-- ==== Sys2Proof/Tests/Slice0.lean ====
section
/-!
SUPPORT. The model's own tests. Expected values come from the vectors of 95_test_vectors.md (named in each
comment), from the tables of 30_encoding.md, or from a calculation by hand from the rule named. Every
statement with hypotheses has a theorem `witness_<its name>` with values that meet them together.
-/

namespace Sys2Proof.Tests

open Sys2Proof.Machine

set_option Elab.async false

/-! ### Helpers: small blocks, and reading an outcome -/

/-- The configuration of program P2 (N = 4), with slots that power up at 0. -/
def p2 : Config where
  N := 4
  C := 7
  D := 1
  K := 2
  T := 4
  F := 8
  R := 1
  f1 := .rational 1
  f0 := .rational 2
  B := 9
  P := 1
  rdPeriod := 8
  source := .given [(1, 3), (0, 2), (1, 7), (0, 7), (1, -4), (0, -5), (1, 1), (0, -1), (1, 4)]
  qmemInit := [0, 0]

/-- The table of program P2. -/
def table2 : List (Bool × Int) :=
  givenTable [(1, 3), (0, 2), (1, 7), (0, 7), (1, -4), (0, -5), (1, 1), (0, -1), (1, 4)]

/-- The configuration of program P1 (N = 10), with slots that power up at 0. -/
def p1 : Config :=
  { p2 with
    N := 10
    C := 13
    K := 8
    T := 10
    B := 3
    rdPeriod := 1
    source := .given [(1, 421), (0, -300), (0, 0)]
    qmemInit := [0, 0, 0, 0, 0, 0, 0, 0] }

/-- The table of program P1. -/
def table1 : List (Bool × Int) :=
  givenTable [(1, 421), (0, -300), (0, 0)]

/-- The smallest block: N = 2, one sample a sum. -/
def tiny : Config :=
  { p2 with
    N := 2
    C := 5
    T := 2
    B := 2
    accMode := .corrected
    source := .given [(1, 1), (0, -2)] }

/-- The table of the smallest block. -/
def tableTiny : List (Bool × Int) :=
  givenTable [(1, 1), (0, -2)]

/-- S_0 of P2. -/
def s2 : State := State.powerOn p2 table2

/-- S_0 of P1. -/
def s1 : State := State.powerOn p1 table1

/-- A block between two ticks with these registers. -/
def holding (s : State) (r : SysRegs) (a : AdcRegs) : State :=
  { s with sys := r, sysNext := r, adc := a, adcNext := a }

/-- The two FSMs in these states with this `dec_cs`, everything else as it was. -/
def fsms (s : State) (d r : Nat) (cs : Bool) : State :=
  holding s { s.sys with decState := d, decCs := cs } { s.adc with rspState := r }

/-- The option RSP_ABORT switched on. -/
def aborting (s : State) : State :=
  { s with cfg := { s.cfg with rspAbort := true } }

/-- The outcome is a next state with the property. -/
def nextIs (o : Result) (p : State → Bool) : Bool :=
  match o with
  | .next t => p t
  | .fault _ => false
  | .refused _ => false

/-- The outcome is this fault. -/
def faultIs (o : Result) (f : Fault) : Bool :=
  match o with
  | .next _ => false
  | .fault g => decide (g = f)
  | .refused _ => false

/-- The outcome is this refusal. -/
def refusedIs (o : Result) (r : Refusal) : Bool :=
  match o with
  | .next _ => false
  | .fault _ => false
  | .refused q => decide (q = r)

/-- The decoder reads the operation. -/
def reads (c : Config) (f : Format) (w : Nat) (i : Instr) : Bool :=
  match decode c f w with
  | .ok j => decide (j = i)
  | .error _ => false

/-- The decoder rejects the word by this name. -/
def rejectsAs (c : Config) (f : Format) (w : Nat) (e : DecodeError) : Bool :=
  match decode c f w with
  | .ok _ => false
  | .error d => decide (d = e)

theorem next_of {o : Result} (h : nextIs o (fun _ => true) = true) : ∃ t, o = .next t := by
  cases o with
  | next t => exact ⟨t, rfl⟩
  | fault r => cases h
  | refused r => cases h

theorem reads_ok {c : Config} {f : Format} {w : Nat} {i : Instr} (h : reads c f w i = true) :
    decode c f w = .ok i := by
  unfold reads at h
  split at h
  · rename_i j hj
    rw [hj, of_decide_eq_true h]
  · cases h

/-! ### WellFormed: an operation that does not exist is refused (R104, R106, R142) -/

theorem test_wf_refuses :
    Instr.wf p2 .decBit9 = false ∧ Instr.wf p2 .rspBit4 = false ∧ Instr.wf p2 .decBit3 = true ∧
    Instr.wf Config.scenario (.decBitN 9) = false ∧ Instr.wf Config.scenario (.rspBitN 10) = false ∧
    Instr.wf { p2 with N := 16 } (.decBitN 10) = true ∧
    Instr.wf Config.scenario .rspAbort = false ∧ Instr.wf { p2 with rspAbort := true } .rspAbort = true ∧
    Instr.wf { p2 with N := 12 } .unusedDsel14 = false ∧ Instr.wf p2 .unusedRsel15 = false ∧
    Instr.wf Config.scenario .unusedRsel15 = true := by
  decide +kernel

theorem test_canonical_form_refuses :
    Memory.wf p2 [0] = false ∧ Memory.wf p2 [0, 8] = false ∧ Memory.wf p2 [-8, 7] = true := by
  decide +kernel

/-! ### Decoding: words written out from R91 to R98 and opcode_table.json, N = 10 -/

theorem test_decode_dsel :
    reads p1 .dsel 0b00000 .decIdle ∧ reads p1 .dsel 0b00001 .decWait1 ∧
    reads p1 .dsel 0b00010 .decWait2 ∧ reads p1 .dsel 0b00011 .decNullbit ∧
    reads p1 .dsel 0b00100 .decBit9 ∧ reads p1 .dsel 0b00101 .decBit8 ∧
    reads p1 .dsel 0b00110 .decBit7 ∧ reads p1 .dsel 0b00111 .decBit6 ∧
    reads p1 .dsel 0b01000 .decBit5 ∧ reads p1 .dsel 0b01001 .decBit4 ∧
    reads p1 .dsel 0b01010 .decBit3 ∧ reads p1 .dsel 0b01011 .decBit2 ∧
    reads p1 .dsel 0b01100 .decBit1 ∧ reads p1 .dsel 0b01101 .decBit0 ∧
    reads p1 .dsel 0b01110 .unusedDsel14 ∧ reads p1 .dsel 0b01111 .unusedDsel15 ∧
    reads p1 .dsel 0b10000 .reset ∧ reads p1 .dsel 0b11010 .reset := by
  decide +kernel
########
= What you will do =
Restate the records from above exactly as they read.

= Result for this exercise =
-- ==== Sys2Proof/Tests/Slice0.lean ====
section
/-!
SUPPORT. The model's own tests. Expected values come from the vectors of 95_test_vectors.md (named in each
comment), from the tables of 30_encoding.md, or from a calculation by hand from the rule named. Every
statement with hypotheses has a theorem `witness_<its name>` with values that meet them together.
-/

namespace Sys2Proof.Tests

open Sys2Proof.Machine

set_option Elab.async false

/-! ### Helpers: small blocks, and reading an outcome -/

/-- The configuration of program P2 (N = 4), with slots that power up at 0. -/
def p2 : Config where
  N := 4
  C := 7
  D := 1
  K := 2
  T := 4
  F := 8
  R := 1
  f1 := .rational 1
  f0 := .rational 2
  B := 9
  P := 1
  rdPeriod := 8
  source := .given [(1, 3), (0, 2), (1, 7), (0, 7), (1, -4), (0, -5), (1, 1), (0, -1), (1, 4)]
  qmemInit := [0, 0]

/-- The table of program P2. -/
def table2 : List (Bool × Int) :=
  givenTable [(1, 3), (0, 2), (1, 7), (0, 7), (1, -4), (0, -5), (1, 1), (0, -1), (1, 4)]

/-- The configuration of program P1 (N = 10), with slots that power up at 0. -/
def p1 : Config :=
  { p2 with
    N := 10
    C := 13
    K := 8
    T := 10
    B := 3
    rdPeriod := 1
    source := .given [(1, 421), (0, -300), (0, 0)]
    qmemInit := [0, 0, 0, 0, 0, 0, 0, 0] }

/-- The table of program P1. -/
def table1 : List (Bool × Int) :=
  givenTable [(1, 421), (0, -300), (0, 0)]

/-- The smallest block: N = 2, one sample a sum. -/
def tiny : Config :=
  { p2 with
    N := 2
    C := 5
    T := 2
    B := 2
    accMode := .corrected
    source := .given [(1, 1), (0, -2)] }

/-- The table of the smallest block. -/
def tableTiny : List (Bool × Int) :=
  givenTable [(1, 1), (0, -2)]

/-- S_0 of P2. -/
def s2 : State := State.powerOn p2 table2

/-- S_0 of P1. -/
def s1 : State := State.powerOn p1 table1

/-- A block between two ticks with these registers. -/
def holding (s : State) (r : SysRegs) (a : AdcRegs) : State :=
  { s with sys := r, sysNext := r, adc := a, adcNext := a }

/-- The two FSMs in these states with this `dec_cs`, everything else as it was. -/
def fsms (s : State) (d r : Nat) (cs : Bool) : State :=
  holding s { s.sys with decState := d, decCs := cs } { s.adc with rspState := r }

/-- The option RSP_ABORT switched on. -/
def aborting (s : State) : State :=
  { s with cfg := { s.cfg with rspAbort := true } }

/-- The outcome is a next state with the property. -/
def nextIs (o : Result) (p : State → Bool) : Bool :=
  match o with
  | .next t => p t
  | .fault _ => false
  | .refused _ => false

/-- The outcome is this fault. -/
def faultIs (o : Result) (f : Fault) : Bool :=
  match o with
  | .next _ => false
  | .fault g => decide (g = f)
  | .refused _ => false

/-- The outcome is this refusal. -/
def refusedIs (o : Result) (r : Refusal) : Bool :=
  match o with
  | .next _ => false
  | .fault _ => false
  | .refused q => decide (q = r)

/-- The decoder reads the operation. -/
def reads (c : Config) (f : Format) (w : Nat) (i : Instr) : Bool :=
  match decode c f w with
  | .ok j => decide (j = i)
  | .error _ => false

/-- The decoder rejects the word by this name. -/
def rejectsAs (c : Config) (f : Format) (w : Nat) (e : DecodeError) : Bool :=
  match decode c f w with
  | .ok _ => false
  | .error d => decide (d = e)

theorem next_of {o : Result} (h : nextIs o (fun _ => true) = true) : ∃ t, o = .next t := by
  cases o with
  | next t => exact ⟨t, rfl⟩
  | fault r => cases h
  | refused r => cases h

theorem reads_ok {c : Config} {f : Format} {w : Nat} {i : Instr} (h : reads c f w i = true) :
    decode c f w = .ok i := by
  unfold reads at h
  split at h
  · rename_i j hj
    rw [hj, of_decide_eq_true h]
  · cases h

/-! ### WellFormed: an operation that does not exist is refused (R104, R106, R142) -/

theorem test_wf_refuses :
    Instr.wf p2 .decBit9 = false ∧ Instr.wf p2 .rspBit4 = false ∧ Instr.wf p2 .decBit3 = true ∧
    Instr.wf Config.scenario (.decBitN 9) = false ∧ Instr.wf Config.scenario (.rspBitN 10) = false ∧
    Instr.wf { p2 with N := 16 } (.decBitN 10) = true ∧
    Instr.wf Config.scenario .rspAbort = false ∧ Instr.wf { p2 with rspAbort := true } .rspAbort = true ∧
    Instr.wf { p2 with N := 12 } .unusedDsel14 = false ∧ Instr.wf p2 .unusedRsel15 = false ∧
    Instr.wf Config.scenario .unusedRsel15 = true := by
  decide +kernel

theorem test_canonical_form_refuses :
    Memory.wf p2 [0] = false ∧ Memory.wf p2 [0, 8] = false ∧ Memory.wf p2 [-8, 7] = true := by
  decide +kernel

/-! ### Decoding: words written out from R91 to R98 and opcode_table.json, N = 10 -/

theorem test_decode_dsel :
    reads p1 .dsel 0b00000 .decIdle ∧ reads p1 .dsel 0b00001 .decWait1 ∧
    reads p1 .dsel 0b00010 .decWait2 ∧ reads p1 .dsel 0b00011 .decNullbit ∧
    reads p1 .dsel 0b00100 .decBit9 ∧ reads p1 .dsel 0b00101 .decBit8 ∧
    reads p1 .dsel 0b00110 .decBit7 ∧ reads p1 .dsel 0b00111 .decBit6 ∧
    reads p1 .dsel 0b01000 .decBit5 ∧ reads p1 .dsel 0b01001 .decBit4 ∧
    reads p1 .dsel 0b01010 .decBit3 ∧ reads p1 .dsel 0b01011 .decBit2 ∧
    reads p1 .dsel 0b01100 .decBit1 ∧ reads p1 .dsel 0b01101 .decBit0 ∧
    reads p1 .dsel 0b01110 .unusedDsel14 ∧ reads p1 .dsel 0b01111 .unusedDsel15 ∧
    reads p1 .dsel 0b10000 .reset ∧ reads p1 .dsel 0b11010 .reset := by
  decide +kernel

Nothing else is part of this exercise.